▶ **REQUIRED WORK**: The answer should be an exact repeat of the stretch of material below from the line containing "if !s.portUp p || ls == [] then s" through the line containing "is dropped. -/".

▶ **DATA UNDER STUDY**:
========================================================================

-- ==== Sys2Proof/Machine/Links.lean ====
section
/-!
DEFINITION. What a received frame passes on its way in: link checks, transport checks, acknowledgements, and the notices'
fan-out; and what a port's lanes do (13_fabric_collectives.md R342 to R363).
-/

namespace Sys2Proof.Machine

/-- What a receiver answers to a frame it takes: acknowledge, refuse, nothing of its own, or leave it unreceived. -/
inductive Ans where
  | ack | nack | quiet | hold
  deriving DecidableEq, Repr

/-- Moves and collectives finish by what they are. -/
def anyLand : Land := fun s core eng f => if TW.opcode f.word = 0x99 then State.crecvLand s core eng f else moveLand s core eng f

namespace State

/-! Ports (R342, R352, R359). -/

/-- Lanes in use, as the status register shows them. -/
def setLanes (s : State) (p n : Nat) : State := (s.modPort p fun x => { x with lanes := n }).setFld .FAB_PORT_STATUS p 3 0 n

/-- Ports that are up, counted in `FAB_STATUS`. -/
def countPorts (s : State) : State := s.setFld .FAB_STATUS 0 4 0 s.portsUp.length

/-- A port goes down to be retrained whole: what its link held is gone, and the transport sends it again; input buffers of what it
held are free (R351, R352, R359). -/
def portDown (s : State) (p : Nat) : State :=
  let s := ((s.port p).held.foldl (fun s f => s.creditBack f.back) s).modPort p fun _ => { Port.reset with lanes := 0 }
  ((s.setFld .FAB_PORT_STATUS p 3 0 0).clrFlag .FAB_PORT_STATUS p 31).countPorts

/-- In Direct framing a lane retrains while the port goes on with the other three (R359). -/
def startRetrain (s : State) (p lane : Nat) : State :=
  ((s.modPort p fun y => { y with retrain := some lane, toRetrain := y.toRetrain.erase lane }).setLanes p (15 - 2 ^ lane)).emit
    (.control p 2 0 (15 - 2 ^ lane))

/-- A lane fails, and leaves service for retraining: in Direct framing the port goes on with the other three unless one is out
already; in Ethernet framing the port goes down (R359). -/
def laneOut (s : State) (p lane : Nat) : State :=
  if !s.portUp p then s
  else
    let x := s.port p
    let s := s.setFlag .FAB_PORT_STATUS p 30
    if s.ethernet then s.portDown p
    else match x.retrain with
      | some l => if l = lane then s else s.portDown p
      | none => s.startRetrain p lane

/-- The next lane that waits is retrained, when none is out (R359). -/
def nextRetrain (s : State) (p : Nat) : State :=
  match (s.port p).retrain, (s.port p).toRetrain with
  | none, l :: _ => (s.setFlag .FAB_PORT_STATUS p 30).startRetrain p l
  | _, _ => s

/-- Software retrains the lanes of a mask: in Direct framing one at a time, a lane that waits staying in service; in Ethernet
framing the port retrains whole (R359). -/
def retrainLanes (s : State) (p mask : Nat) : State :=
  let ls := (List.range 4).filter fun l => mask.testBit l
  if !s.portUp p || ls == [] then s
  else if s.ethernet then (s.setFlag .FAB_PORT_STATUS p 30).portDown p
  else (s.modPort p fun x => { x with
    toRetrain := x.toRetrain ++ ls.filter fun l => !x.toRetrain.contains l && x.retrain != some l }).nextRetrain p

/-! Receiving on a link (R349, R351, R352, R354). -/

/-- A frame of a link's own protocol is dropped. -/
def dropped (s : State) : State := s.countSat .FAB_DROP_COUNT 0 1

/-- A Direct frame for another device, which FRAME_FORWARD passes on (R350). -/
def passesOn (s : State) (f : Frame) : Bool :=
  match f.link with
  | .direct rdst _ _ _ _ _ => rdst != s.devId
  | .ether _ _ _ _ _ _ _ _ => false

/-- The link takes a frame: the new state, and whether the frame goes on. A Direct frame is accepted in `LSEQ` order
and its credits go back, but those of one for another device, which keeps its input buffer until it leaves (R351); an Ethernet frame
is judged by R354. -/
def linkTake (s : State) (p : Nat) (f : Frame) : State × Bool :=
  if !s.portUp p then (s, false)
  else match f.link with
    | .direct _ _ vc lseq crcOk stomp =>
      if s.ethernet then (s, false)
      else if stomp then (s.countSat .FAB_PORT_STOMP p 1, false)
      else if !crcOk || lseq != (s.port p).rxSeq then (s, false)
      else
        let s := s.modPort p fun x => { x with rxSeq := (x.rxSeq + 1) % 65536 }
        (if s.passesOn f then s else s.creditBack (some (p, vc, State.frameCredits f.data)), true)
    | .ether dmac fcsOk udp6 addr uport extHdr sumOk _ =>
      if !s.ethernet then (s, false)
      else
        if fcsOk && decide (dmac = s.macOf .FAB_PORT_MAC_LO .FAB_PORT_MAC_HI p) && udp6 && decide (addr = s.addrOf s.devId)
            && decide (uport.toNat = s.fld .FAB_ETH 0 15 0) && !extHdr && sumOk && hDst f.hdr == s.devId then (s, true)
        else (s.dropped, false)

/-- A Congestion Experienced mark (R354). -/
def marked (f : Frame) : Bool :=
  match f.link with
  | .ether _ _ _ _ _ _ _ ce => ce
  | _ => false

/-! The transport's checks (R348, R355 to R357). -/

/-- Is incarnation `a` newer than `b`, modulo 2^16? -/
def newerInc (a b : Nat) : Bool :=
  let d := (a + 65536 - b) % 65536
  decide (0 < d) && decide (d < 32768)

/-- A flow meets an incarnation of its peer: it records a first one, starts anew on a newer one, and refuses an older
one. -/
def meetInc (s : State) (key sinc : Nat) : State × Bool :=
  let note := fun (s : State) => s.modFab fun f => { f with incs := SMap.set 65536 f.incs (keyDev key) sinc }
  match (s.flow key).inc with
  | none => ((note (s.modFlow key fun f => { f with inc := some sinc })).openWindow key, true)
  | some r =>
    if sinc = r then (s, true)
    else if newerInc sinc r then
      ((note (s.modFlow key fun f => { f with inc := some sinc, expect := 0 })).setFlag .FAB_STATUS 0 29, true)
    else (s, false)

/-- A flow's frames are sent again from the first unacknowledged one (R355). -/
def resend (s : State) (key : Nat) : State :=
  let fs := (s.flow key).unacked
  fs.foldl (fun s x => (s.countSat .FAB_RETX_COUNT 0 1).sendFrame key x) s

/-- An acknowledgement number comes: as a place in the flow, frames before it leave. -/
def takeAck (s : State) (key apsn : Nat) : State :=
  match (s.flow key).unacked with
  | [] => s
  | x :: _ =>
    let d := wrapN 32 ((apsn : Int) - x.psn)
    if d ≤ 256 then s.ackUpTo anyLand key (x.psn + d) else s

/-- A flow is sent again, and each port that sends of it reports how many frames (R355, R423). -/
def retryFlow (s : State) (key : Nat) : State :=
  let fs := (s.flow key).unacked
  let s := s.resend key
  let at' := fs.filterMap fun x => s.pickPort (keyDie key) s.devId (keyDev key) (frameClass x.typ)
  at'.eraseDups.foldl (fun s p => s.post (p / 6) .linkRetry (BitVec.ofNat 32 p) (BitVec.ofNat 32 (at'.filter fun q => q == p).length)) s

/-- An ECE halves the flow's rate, at most once per 10 µs; after a first halving, whether 10 µs have passed is open (R354; log
entry 123). -/
def takeEce (s : State) (key : Nat) : State :=
  let halve := fun (s : State) => s.modFlow key fun f => { f with rate := f.rate / 2, halved := true }
  if (s.flow key).halved then
    let r := s.drawWord
    if bit r.2 0 then halve r.1 else r.1
  else halve s

/-- An ACK that brings no progress while frames are unacknowledged calls for a resend, once per RTO (R354, R355). -/
def takeAckFrame (s : State) (key : Nat) (h : BitVec 256) : State :=
  let before := (s.flow key).unacked.length
  let s := if hAckV h then s.takeAck key (hApsn h) else s
  let f := s.flow key
  let s := if hEce h then s.takeEce key else s
  if hAckV h && decide (f.unacked.length = before) && decide (before ≠ 0) && !f.resent then
    (s.modFlow key fun f => { f with resent := true }).retryFlow key
  else s

/-- A NACK names a PSN that counts as received; its instruction ends with FAULT_ADDRESS (R356). -/
def takeNack (s : State) (key : Nat) (h : BitVec 256) : State :=
  let psn := hOp h 63 32
  let hit := (s.flow key).unacked.filter fun x => x.psn % 2 ^ 32 == psn
  let s := s.modFlow key fun f => { f with unacked := f.unacked.filter fun x => x.psn % 2 ^ 32 != psn }
  let s := hit.foldl (fun s x => match x.owner with
    | some o => (s.modFab fun f => { f with reads := f.reads.filter fun r => !(r.key == key && r.psn == x.psn) }).answer
        anyLand o (key, x.psn) (some .faultAddress)
    | none => s) s
  if hAckV h then s.takeAck key (hApsn h) else s.openWindow key

/-- The COLL frame that a flow expects next, when its payload fails its CRC for the fourth time, marks its path: its port is retrained (R371). -/
def collCrc (s : State) (p key : Nat) : State :=
  let n := (s.flow key).crcFail + 1
  if n ≤ 3 then s.modFlow key fun f => { f with crcFail := n }
  else (s.modFlow key fun f => { f with crcFail := 0 }).portDown p

/-- A received frame of type `typ` takes its way in; `apply` does what the type asks. -/
def receive (s : State) (p : Nat) (f : Frame) (typ : Nat) (apply : State → Nat → State × Ans) : State :=
  let h := f.hdr
  let sound := hVer h == 1 && decide (hType h < 8) && !(hType h == 7 && decide (4 < hOp h 3 0))
  if sound && hType h != typ then s
  else if s.passesOn f then s
  else
    let r := s.linkTake p f
    let s := r.1
    let key := flowKey (hDdie h) (hSrc h) (hSdie h)
    if !r.2 then s
    else if !sound then s.dropped
    else if !f.crcOk then (if typ = 4 ∧ hPsn h = (s.flow key).expect % 2 ^ 32 then s.dropped.collCrc p key else s.dropped)
    else if hDinc h != s.ownInc && !(typ == 5 && hDinc h == 0) then s.dropped
    else if s.isLost (hSrc h) && typ != 7 then s.dropped
    else
      let m := s.meetInc key (hSinc h)
      let s := m.1
      if !m.2 then s.dropped
      else if typ = 5 then
        let s := s.takeAckFrame key h
        if hDinc h = 0 then s.sendAck key false else s
      else if typ = 6 then s.takeNack key h
      else
        let s := if hAckV h then s.takeAck key (hApsn h) else s
        let d := wrapN 32 ((hPsn h : Int) - (s.flow key).expect)
        let ece := marked f && (typ == 0 || typ == 2 || typ == 4)
        if d = 0 then
          let a := apply s key
          match a.2 with
          | .hold => a.1
          | .ack => (a.1.modFlow key fun x => { x with expect := x.expect + 1, crcFail := 0 }).sendAck key ece
          | .quiet => a.1.modFlow key fun x => { x with crcFail := 0 }
          | .nack => (a.1.modFlow key fun x => { x with expect := x.expect + 1, crcFail := 0 }).sendNack key (hPsn h)
        else if d < 2 ^ 31 then s.sendAck key false
        else (s.countSat .FAB_DUP_COUNT 0 1).sendAck key ece

/-! Notices (R347, R362). -/

/-- Devices of the Job Member Table, by rank. -/
def memberTable (s : State) : List Nat :=
  let base := s.fld .FAB_MEMBERS_LO 0 31 0 + s.fld .FAB_MEMBERS_HI 0 15 0 * 2 ^ 32
  (List.range (s.fld .FAB_MEMBERS_N 0 17 0 + 1)).map fun r => bits (s.mem.rd32 (base + 4 * r)) 17 0

def noticeOps (kind origin subject inc nseq : Nat) : BitVec 96 :=
  BitVec.ofNat 96 (kind + origin * 256 + subject * 2 ^ 32 + (inc + nseq * 2 ^ 16) * 2 ^ 64)

/-- Send a notice on to this device's children in the fan-out from `origin`; notices travel from die 0 to die 0. -/
def forwardNotice (s : State) (kind origin subject inc nseq : Nat) : State :=
  let t := s.memberTable
  let n := t.length
  let start := t.idxOf origin
  let q := (t.idxOf s.devId + n - start) % n
  if n ≤ start ∨ n ≤ t.idxOf s.devId then s
  else
    let dev := fun x => t.getD ((x + start) % n) 0
    (fanChildren (fun x => s.isLost (dev x)) n 18 q).foldl (fun s k =>
      (s.queueFrame (flowKey 0 (dev k) 0) 7 (noticeOps kind origin subject inc nseq) [] false none).1) s

/-- Originate a notice. -/
def originate (s : State) (kind subject inc nseq : Nat) : State :=
  let s := s.modFab fun f => { f with seen := f.seen ++ [(kind, subject, inc, nseq)] }
  s.forwardNotice kind s.devId subject inc nseq

/-- A notice that is no repeat is passed on; the flag says that it is to be applied. -/
def noticeIn (s : State) (h : BitVec 256) : State × Bool :=
  let kind := hOp h 3 0
  let x := (kind, hOp h 49 32, hOp h 79 64, if kind ≤ 2 then 0 else hOp h 95 80)
  if s.fab.seen.contains x then (s, false)
  else
    let s := s.modFab fun f => { f with seen := f.seen ++ [x] }
    ((s.forwardNotice kind (hOp h 25 8) (hOp h 49 32) (hOp h 79 64) (hOp h 95 80)).setFlag .FAB_STATUS 0 30, true)

/-- A RESTORE or a REPLAY notice about this device (R347). -/
def originateCounted (s : State) (replay : Bool) : State :=
  let n := if replay then s.fab.nReplay else s.fab.nRestore
  let s := s.modFab fun f => if replay then { f with nReplay := (n + 1) % 65536 } else { f with nRestore := (n + 1) % 65536 }
  s.originate (if replay then 4 else 3) s.devId s.ownInc ((n + 1) % 65536)

end State

end Sys2Proof.Machine
end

========================================================================

▶ **SOLUTION TO THIS TASK**:
  if !s.portUp p || ls == [] then s
  else if s.ethernet then (s.setFlag .FAB_PORT_STATUS p 30).portDown p
  else (s.modPort p fun x => { x with
    toRetrain := x.toRetrain ++ ls.filter fun l => !x.toRetrain.contains l && x.retrain != some l }).nextRetrain p

/-! Receiving on a link (R349, R351, R352, R354). -/

/-- A frame of a link's own protocol is dropped. -/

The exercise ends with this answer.